Тетя Тома открыла глаза: пустота в окне.
— Да какая разница? — поморщилась она. — Важно, что в платье, что под руку, что он.
Потом они опрашивали и других взрослых и, возмущаясь, Рубен всем корпусом напирал на Ролика:
— Ты видел? Они взрослые — и ни один из них не смог сказать нормально: «Я счастлив», — так, чтоб в это верилось безо всяких. И ответы, как у наших одноклассников: «Ну, счастье — это когда все живы-здоровы». Правильно Фома сказал — сами не знают, что такое счастье, а нас же учат. Чего у них лица-то такие несчастные становятся, когда про счастье спрашиваешь? «Вы счастливы?» — «Ну, да, наверное. Ну, то есть да, конечно». Вот это их «ну» всё портит. Они врут. Это же видно. Я с детства по лицам читаю.
— По лицам?
— Ты же видел мою Тамару. Актриса. Играет так, что никогда не догадаешься, о чем она думает. Она сейчас может улыбаться, а через секунду запустить в тебя чем-нибудь. Но я ее не боюсь. Я эту школу с детства прошел.

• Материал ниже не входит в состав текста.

-- ==== Sys2Proof/Config.lean ====
section
/-! DEFINITION. What an instance fixes (the OPEN parameters, R7, R10 to R12, R59) and the free values of the model.

The OPEN parameters are the fields of the structure `Config`. A state carries one (log 1), so a statement about
every state holds of every instance. The free values have no body: nothing can be proved of their results. -/

namespace Sys2Proof

/-- The parameters of one instance, constants that no step changes (R24). SERIAL_MAGIC is no parameter (R6). -/
structure Config where
  /-- RADIO_MAGIC (R7, D5). -/
  radioMagic : Byte
  /-- KIND_COUNT, the number of valid message kinds (R10, D6). -/
  kindCount : Byte
  /-- REGISTRY_VERSION (R11, D7); no rule reads it but CONFIG's layout. -/
  registryVersion : Byte
  /-- ADDR_W, the width of a data-memory address (R12, D8). -/
  addrW : Nat
  /-- REG_BASE, the platform's address of the register window (R59, D1). -/
  regBase : Nat
deriving DecidableEq, Repr

/-- The constraints the spec puts on the parameters: RADIO_MAGIC ≠ 0x7E (R7), 5 ≤ KIND_COUNT ≤ 255 (R10; the
upper bound is the field's width), 1 ≤ ADDR_W ≤ 32 (R12). -/
abbrev Config.wf (c : Config) : Prop :=
  c.radioMagic ≠ 0x7E#8 ∧ 5 ≤ c.kindCount.toNat ∧ 1 ≤ c.addrW ∧ c.addrW ≤ 32

/-- DESIGN CHOICE, log 1: the instance of `State.reset`, the spec's own test instantiation (92_eei_decisions.md,
95_test_vectors.md section 0). No value of it is the hardware's. -/
def Config.testInstance : Config :=
  { radioMagic := 0xA5#8, kindCount := 10#8, registryVersion := 0x01#8, addrW := 32, regBase := 0 }

/-- Free value (log 8): the byte a MemRead returns where another agent may write during the command (R57, U14), the
byte a device answers the host (R64), the byte a command without a step would have written (R154, log 13). First
argument: the counter `State.draws`. Second: the number of the read within the command, or the byte's address. -/
opaque Config.freeByte : Nat → Nat → Byte

/-- Free value (log 8): what a register read returns while BUSY = 1 where the spec leaves it unspecified (R161,
U3), before the unimplemented bits are cleared. Argument: the counter `State.draws`. -/
opaque Config.freeWord : Nat → Word

/-- Free value (log 8): whether a byte of an abandoned command's write span was written before the reset (R154,
U8). First argument: the counter `State.draws`. Second: the number of the byte within the span. -/
opaque Config.freeBit : Nat → Nat → Bool

end Sys2Proof
end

Ходили с этим вопросом и к Руфине. Ходил больше Рубен, а Ролик —
за компанию и на правах соседства — стоял рядом.
— Руфина, что такое счастье?
— Чё? Чё еще за туфта?
— Ну, ответь, что такое счастье?
— Зачем?
— Надо.
— Нафига?
— Ну, ответь.
— Слушай, беззубый, не беси меня.
— Ну, ответь.
— Да не знаю я! Отвяжись.
Щелчком она отбросила окурок в шиповник:
— Что-нибудь полегче.
— Куда уж легче! Что такое счастье? Проще простого.
— Еще вопросы есть?
— Есть. Ты счастлива?
Она прыснула и закатилась смехом:
— Конечно, блин! Счастливей не придумаешь!
— Я серьезно.
— Да нет же, идиоты! У меня что, по-вашему, красивый дом, добрая мама, красивый папа на красивой машине, сестра с нормальными глазами, брат, как у всех? У меня что, по-вашему, красивая одежда и куча денег в кармане?
— Значит, ты несчастна?
— Не знаю! — рявкнула она. — Что за вопросы? Заняться нечем?
— Так счастлива или нет?
— Не счастлива и не несчастна. Всё?
— И что такое счастье — не знаешь?
— Еще как знаю. Куча денег — вот и всё счастье!

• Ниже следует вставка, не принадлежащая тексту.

/-! ### `State.withIds` -/

@[simp] theorem State.withIds_cfg (a b c : Byte) : (s.withIds a b c).cfg = s.cfg := rfl
@[simp] theorem State.withIds_result (a b c : Byte) : (s.withIds a b c).result = s.result := rfl
@[simp] theorem State.withIds_lastOp (a b c : Byte) : (s.withIds a b c).lastOp = s.lastOp := rfl
@[simp] theorem State.withIds_busy (a b c : Byte) : (s.withIds a b c).busy = s.busy := rfl
@[simp] theorem State.withIds_pending (a b c : Byte) : (s.withIds a b c).pending = s.pending := rfl
@[simp] theorem State.withIds_crcAcc (a b c : Byte) : (s.withIds a b c).crcAcc = s.crcAcc := rfl
@[simp] theorem State.withIds_srcAddr (a b c : Byte) : (s.withIds a b c).srcAddr = s.srcAddr := rfl
@[simp] theorem State.withIds_srcLen (a b c : Byte) : (s.withIds a b c).srcLen = s.srcLen := rfl
@[simp] theorem State.withIds_dstAddr (a b c : Byte) : (s.withIds a b c).dstAddr = s.dstAddr := rfl
@[simp] theorem State.withIds_dstLen (a b c : Byte) : (s.withIds a b c).dstLen = s.dstLen := rfl
@[simp] theorem State.withIds_dstOff (a b c : Byte) : (s.withIds a b c).dstOff = s.dstOff := rfl
@[simp] theorem State.withIds_payAddr (a b c : Byte) : (s.withIds a b c).payAddr = s.payAddr := rfl
@[simp] theorem State.withIds_recKind (a b c : Byte) : (s.withIds a b c).recKind = s.recKind := rfl
@[simp] theorem State.withIds_recLen (a b c : Byte) : (s.withIds a b c).recLen = s.recLen := rfl
@[simp] theorem State.withIds_recSeq (a b c : Byte) : (s.withIds a b c).recSeq = a := rfl
@[simp] theorem State.withIds_recSrcId (a b c : Byte) : (s.withIds a b c).recSrcId = b := rfl
@[simp] theorem State.withIds_recDstId (a b c : Byte) : (s.withIds a b c).recDstId = c := rfl
@[simp] theorem State.withIds_workOff (a b c : Byte) : (s.withIds a b c).workOff = s.workOff := rfl
@[simp] theorem State.withIds_workCrc (a b c : Byte) : (s.withIds a b c).workCrc = s.workCrc := rfl
@[simp] theorem State.withIds_mem (a b c : Byte) : (s.withIds a b c).mem = s.mem := rfl
@[simp] theorem State.withIds_regions (a b c : Byte) : (s.withIds a b c).regions = s.regions := rfl
@[simp] theorem State.withIds_others (a b c : Byte) : (s.withIds a b c).others = s.others := rfl
@[simp] theorem State.withIds_bus (a b c : Byte) : (s.withIds a b c).bus = s.bus := rfl
@[simp] theorem State.withIds_turns (a b c : Byte) : (s.withIds a b c).turns = s.turns := rfl
@[simp] theorem State.withIds_replies (a b c : Byte) : (s.withIds a b c).replies = s.replies := rfl
@[simp] theorem State.withIds_draws (a b c : Byte) : (s.withIds a b c).draws = s.draws := rfl

/-! ### `State.withWorkOff` -/

@[simp] theorem State.withWorkOff_cfg (v : Half) : (s.withWorkOff v).cfg = s.cfg := rfl
@[simp] theorem State.withWorkOff_result (v : Half) : (s.withWorkOff v).result = s.result := rfl
@[simp] theorem State.withWorkOff_lastOp (v : Half) : (s.withWorkOff v).lastOp = s.lastOp := rfl
@[simp] theorem State.withWorkOff_busy (v : Half) : (s.withWorkOff v).busy = s.busy := rfl
@[simp] theorem State.withWorkOff_pending (v : Half) : (s.withWorkOff v).pending = s.pending := rfl
@[simp] theorem State.withWorkOff_crcAcc (v : Half) : (s.withWorkOff v).crcAcc = s.crcAcc := rfl
@[simp] theorem State.withWorkOff_srcAddr (v : Half) : (s.withWorkOff v).srcAddr = s.srcAddr := rfl
@[simp] theorem State.withWorkOff_srcLen (v : Half) : (s.withWorkOff v).srcLen = s.srcLen := rfl
@[simp] theorem State.withWorkOff_dstAddr (v : Half) : (s.withWorkOff v).dstAddr = s.dstAddr := rfl
@[simp] theorem State.withWorkOff_dstLen (v : Half) : (s.withWorkOff v).dstLen = s.dstLen := rfl
@[simp] theorem State.withWorkOff_dstOff (v : Half) : (s.withWorkOff v).dstOff = s.dstOff := rfl
@[simp] theorem State.withWorkOff_payAddr (v : Half) : (s.withWorkOff v).payAddr = s.payAddr := rfl
@[simp] theorem State.withWorkOff_recKind (v : Half) : (s.withWorkOff v).recKind = s.recKind := rfl
@[simp] theorem State.withWorkOff_recLen (v : Half) : (s.withWorkOff v).recLen = s.recLen := rfl
@[simp] theorem State.withWorkOff_recSeq (v : Half) : (s.withWorkOff v).recSeq = s.recSeq := rfl
@[simp] theorem State.withWorkOff_recSrcId (v : Half) : (s.withWorkOff v).recSrcId = s.recSrcId := rfl
@[simp] theorem State.withWorkOff_recDstId (v : Half) : (s.withWorkOff v).recDstId = s.recDstId := rfl
@[simp] theorem State.withWorkOff_workOff (v : Half) : (s.withWorkOff v).workOff = v := rfl
@[simp] theorem State.withWorkOff_workCrc (v : Half) : (s.withWorkOff v).workCrc = s.workCrc := rfl
@[simp] theorem State.withWorkOff_mem (v : Half) : (s.withWorkOff v).mem = s.mem := rfl
@[simp] theorem State.withWorkOff_regions (v : Half) : (s.withWorkOff v).regions = s.regions := rfl
@[simp] theorem State.withWorkOff_others (v : Half) : (s.withWorkOff v).others = s.others := rfl
@[simp] theorem State.withWorkOff_bus (v : Half) : (s.withWorkOff v).bus = s.bus := rfl
@[simp] theorem State.withWorkOff_turns (v : Half) : (s.withWorkOff v).turns = s.turns := rfl
@[simp] theorem State.withWorkOff_replies (v : Half) : (s.withWorkOff v).replies = s.replies := rfl
@[simp] theorem State.withWorkOff_draws (v : Half) : (s.withWorkOff v).draws = s.draws := rfl

/-! ### `State.withWorkCrc` -/

@[simp] theorem State.withWorkCrc_cfg (v : Half) : (s.withWorkCrc v).cfg = s.cfg := rfl
@[simp] theorem State.withWorkCrc_result (v : Half) : (s.withWorkCrc v).result = s.result := rfl
@[simp] theorem State.withWorkCrc_lastOp (v : Half) : (s.withWorkCrc v).lastOp = s.lastOp := rfl
@[simp] theorem State.withWorkCrc_busy (v : Half) : (s.withWorkCrc v).busy = s.busy := rfl
@[simp] theorem State.withWorkCrc_pending (v : Half) : (s.withWorkCrc v).pending = s.pending := rfl
@[simp] theorem State.withWorkCrc_crcAcc (v : Half) : (s.withWorkCrc v).crcAcc = s.crcAcc := rfl
@[simp] theorem State.withWorkCrc_srcAddr (v : Half) : (s.withWorkCrc v).srcAddr = s.srcAddr := rfl
@[simp] theorem State.withWorkCrc_srcLen (v : Half) : (s.withWorkCrc v).srcLen = s.srcLen := rfl
@[simp] theorem State.withWorkCrc_dstAddr (v : Half) : (s.withWorkCrc v).dstAddr = s.dstAddr := rfl
@[simp] theorem State.withWorkCrc_dstLen (v : Half) : (s.withWorkCrc v).dstLen = s.dstLen := rfl
@[simp] theorem State.withWorkCrc_dstOff (v : Half) : (s.withWorkCrc v).dstOff = s.dstOff := rfl
@[simp] theorem State.withWorkCrc_payAddr (v : Half) : (s.withWorkCrc v).payAddr = s.payAddr := rfl
@[simp] theorem State.withWorkCrc_recKind (v : Half) : (s.withWorkCrc v).recKind = s.recKind := rfl
@[simp] theorem State.withWorkCrc_recLen (v : Half) : (s.withWorkCrc v).recLen = s.recLen := rfl
@[simp] theorem State.withWorkCrc_recSeq (v : Half) : (s.withWorkCrc v).recSeq = s.recSeq := rfl
@[simp] theorem State.withWorkCrc_recSrcId (v : Half) : (s.withWorkCrc v).recSrcId = s.recSrcId := rfl
@[simp] theorem State.withWorkCrc_recDstId (v : Half) : (s.withWorkCrc v).recDstId = s.recDstId := rfl
@[simp] theorem State.withWorkCrc_workOff (v : Half) : (s.withWorkCrc v).workOff = s.workOff := rfl
@[simp] theorem State.withWorkCrc_workCrc (v : Half) : (s.withWorkCrc v).workCrc = v := rfl
@[simp] theorem State.withWorkCrc_mem (v : Half) : (s.withWorkCrc v).mem = s.mem := rfl
@[simp] theorem State.withWorkCrc_regions (v : Half) : (s.withWorkCrc v).regions = s.regions := rfl
@[simp] theorem State.withWorkCrc_others (v : Half) : (s.withWorkCrc v).others = s.others := rfl
@[simp] theorem State.withWorkCrc_bus (v : Half) : (s.withWorkCrc v).bus = s.bus := rfl
@[simp] theorem State.withWorkCrc_turns (v : Half) : (s.withWorkCrc v).turns = s.turns := rfl
@[simp] theorem State.withWorkCrc_replies (v : Half) : (s.withWorkCrc v).replies = s.replies := rfl
@[simp] theorem State.withWorkCrc_draws (v : Half) : (s.withWorkCrc v).draws = s.draws := rfl

/-! ### `State.complete` -/

@[simp] theorem State.complete_cfg (r : Result) : (s.complete r).cfg = s.cfg := rfl
@[simp] theorem State.complete_result (r : Result) : (s.complete r).result = r := rfl
@[simp] theorem State.complete_lastOp (r : Result) : (s.complete r).lastOp = s.lastOp := rfl
@[simp] theorem State.complete_busy (r : Result) : (s.complete r).busy = false := rfl
@[simp] theorem State.complete_pending (r : Result) : (s.complete r).pending = s.pending := rfl
@[simp] theorem State.complete_crcAcc (r : Result) : (s.complete r).crcAcc = s.crcAcc := rfl
@[simp] theorem State.complete_srcAddr (r : Result) : (s.complete r).srcAddr = s.srcAddr := rfl
@[simp] theorem State.complete_srcLen (r : Result) : (s.complete r).srcLen = s.srcLen := rfl
@[simp] theorem State.complete_dstAddr (r : Result) : (s.complete r).dstAddr = s.dstAddr := rfl
@[simp] theorem State.complete_dstLen (r : Result) : (s.complete r).dstLen = s.dstLen := rfl
@[simp] theorem State.complete_dstOff (r : Result) : (s.complete r).dstOff = s.dstOff := rfl
@[simp] theorem State.complete_payAddr (r : Result) : (s.complete r).payAddr = s.payAddr := rfl
@[simp] theorem State.complete_recKind (r : Result) : (s.complete r).recKind = s.recKind := rfl
@[simp] theorem State.complete_recLen (r : Result) : (s.complete r).recLen = s.recLen := rfl
@[simp] theorem State.complete_recSeq (r : Result) : (s.complete r).recSeq = s.recSeq := rfl
@[simp] theorem State.complete_recSrcId (r : Result) : (s.complete r).recSrcId = s.recSrcId := rfl
@[simp] theorem State.complete_recDstId (r : Result) : (s.complete r).recDstId = s.recDstId := rfl
@[simp] theorem State.complete_workOff (r : Result) : (s.complete r).workOff = s.workOff := rfl
@[simp] theorem State.complete_workCrc (r : Result) : (s.complete r).workCrc = s.workCrc := rfl
@[simp] theorem State.complete_mem (r : Result) : (s.complete r).mem = s.mem := rfl
@[simp] theorem State.complete_regions (r : Result) : (s.complete r).regions = s.regions := rfl
@[simp] theorem State.complete_others (r : Result) : (s.complete r).others = s.others := rfl
@[simp] theorem State.complete_bus (r : Result) : (s.complete r).bus = s.bus := rfl
@[simp] theorem State.complete_turns (r : Result) : (s.complete r).turns = s.turns := rfl
@[simp] theorem State.complete_replies (r : Result) : (s.complete r).replies = s.replies := rfl
@[simp] theorem State.complete_draws (r : Result) : (s.complete r).draws = s.draws + 1 := rfl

— Не в деньгах же счастье.
— А в чем? Ха-ха! В чем тогда? Для меня — в деньгах! Есть деньги — есть дом, жратва, шмотки, врачи там всякие, чтоб этих увечных лечить, а кого надо и закодировать. Да всё есть, когда есть деньги! И работать не надо! А кто это придумал, что счастье не в деньгах, — короче, придурок он. Или сам нищий, или у него их такая куча, что думать разучился.
Из калитки показалась Алкина голова. Моргнув два раза, Алка нашла среди троицы Руфинино лицо.
— Руфин, ну ты скоро? Я жду же, блин!
Руфина процедила с отвращением:
— О, вылупилась. Иди назад! Скоро!
— Ну только скоро, да?
Алка изобразила улыбку и облизнула сухие губы.
— Скоро-скоро. Иди уже! И вы идите отсюда, журналисты хреновы!
Она посидела еще немного, потом встала с корточек, с хрустом разогнула колени, достала из кармана джинсов грязную смятую купюру и крикнула им вслед:
— Эй, зубастик! Предлагаю ввести меру счастья. Например, у кого миллион — тот счастлив на миллион, у кого тыща — на тыщу. У меня двадцатка! — она помахала ею, высоко подняв над головой. — Правда, сейчас я ее спущу, но пока не спустила — я счастлива на двадцатку!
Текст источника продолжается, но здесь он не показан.